Required work — Where the listing below has a line with "else if (tabFind", write out exactly that line and every line after it, stopping after the line with "else if !s.vfEnable".

Record extracts —
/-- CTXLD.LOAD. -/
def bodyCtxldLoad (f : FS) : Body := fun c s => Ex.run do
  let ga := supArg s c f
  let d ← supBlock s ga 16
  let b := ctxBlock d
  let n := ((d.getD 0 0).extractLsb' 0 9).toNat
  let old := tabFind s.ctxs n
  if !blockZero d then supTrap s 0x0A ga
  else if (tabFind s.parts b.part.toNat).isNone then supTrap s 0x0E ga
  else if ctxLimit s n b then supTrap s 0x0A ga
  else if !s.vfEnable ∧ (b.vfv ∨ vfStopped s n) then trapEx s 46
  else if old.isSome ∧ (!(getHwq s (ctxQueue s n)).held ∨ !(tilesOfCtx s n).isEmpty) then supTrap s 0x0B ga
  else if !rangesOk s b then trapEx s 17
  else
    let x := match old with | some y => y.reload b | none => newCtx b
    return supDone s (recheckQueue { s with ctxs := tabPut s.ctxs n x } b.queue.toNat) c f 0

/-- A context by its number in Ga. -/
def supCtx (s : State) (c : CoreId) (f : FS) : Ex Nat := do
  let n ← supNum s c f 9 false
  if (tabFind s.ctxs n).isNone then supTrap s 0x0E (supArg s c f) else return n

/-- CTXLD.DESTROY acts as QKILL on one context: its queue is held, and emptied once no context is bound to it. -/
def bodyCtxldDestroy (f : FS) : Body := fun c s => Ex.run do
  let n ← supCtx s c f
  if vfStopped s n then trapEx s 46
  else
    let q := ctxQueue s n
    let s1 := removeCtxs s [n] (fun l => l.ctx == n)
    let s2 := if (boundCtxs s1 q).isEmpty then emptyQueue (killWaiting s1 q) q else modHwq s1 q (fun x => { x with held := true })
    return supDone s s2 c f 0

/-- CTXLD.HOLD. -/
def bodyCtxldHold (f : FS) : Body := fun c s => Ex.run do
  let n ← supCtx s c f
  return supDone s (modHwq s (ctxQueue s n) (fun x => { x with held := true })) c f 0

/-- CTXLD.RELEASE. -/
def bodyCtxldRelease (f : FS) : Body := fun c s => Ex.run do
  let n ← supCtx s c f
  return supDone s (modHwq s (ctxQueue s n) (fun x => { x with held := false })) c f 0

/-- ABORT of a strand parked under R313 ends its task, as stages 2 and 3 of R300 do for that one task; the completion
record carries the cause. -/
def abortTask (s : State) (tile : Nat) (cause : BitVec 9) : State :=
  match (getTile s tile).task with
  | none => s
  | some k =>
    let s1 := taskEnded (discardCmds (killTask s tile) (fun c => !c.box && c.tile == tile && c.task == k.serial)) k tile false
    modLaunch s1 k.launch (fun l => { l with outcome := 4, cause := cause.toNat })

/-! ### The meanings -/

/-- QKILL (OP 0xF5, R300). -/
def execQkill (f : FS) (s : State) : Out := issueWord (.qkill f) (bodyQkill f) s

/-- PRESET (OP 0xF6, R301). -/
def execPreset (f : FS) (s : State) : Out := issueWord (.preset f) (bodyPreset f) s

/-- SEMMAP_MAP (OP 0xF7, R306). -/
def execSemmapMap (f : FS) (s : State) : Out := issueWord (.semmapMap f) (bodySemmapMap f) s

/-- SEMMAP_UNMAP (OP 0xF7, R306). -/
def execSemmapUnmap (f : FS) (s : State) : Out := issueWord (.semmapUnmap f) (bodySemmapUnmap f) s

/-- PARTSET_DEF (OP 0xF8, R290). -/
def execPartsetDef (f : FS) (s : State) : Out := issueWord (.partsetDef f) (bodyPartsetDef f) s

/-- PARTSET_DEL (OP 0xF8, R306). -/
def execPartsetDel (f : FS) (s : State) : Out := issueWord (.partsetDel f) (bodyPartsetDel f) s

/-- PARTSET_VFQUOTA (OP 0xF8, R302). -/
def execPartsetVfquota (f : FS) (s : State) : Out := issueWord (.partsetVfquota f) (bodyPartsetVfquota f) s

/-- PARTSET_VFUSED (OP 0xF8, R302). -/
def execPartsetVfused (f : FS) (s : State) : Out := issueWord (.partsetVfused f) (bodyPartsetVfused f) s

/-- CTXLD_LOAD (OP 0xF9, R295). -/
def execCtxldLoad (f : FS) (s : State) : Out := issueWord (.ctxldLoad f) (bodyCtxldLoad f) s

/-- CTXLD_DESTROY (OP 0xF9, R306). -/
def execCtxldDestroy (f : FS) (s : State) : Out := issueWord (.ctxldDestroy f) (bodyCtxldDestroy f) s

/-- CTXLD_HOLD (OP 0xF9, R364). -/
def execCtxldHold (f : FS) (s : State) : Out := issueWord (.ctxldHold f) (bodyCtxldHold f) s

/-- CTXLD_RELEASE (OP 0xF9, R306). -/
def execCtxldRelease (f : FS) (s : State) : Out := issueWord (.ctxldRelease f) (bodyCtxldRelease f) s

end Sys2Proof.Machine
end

Solution to this task —
  else if (tabFind s.parts b.part.toNat).isNone then supTrap s 0x0E ga
  else if ctxLimit s n b then supTrap s 0x0A ga
  else if !s.vfEnable ∧ (b.vfv ∨ vfStopped s n) then trapEx s 46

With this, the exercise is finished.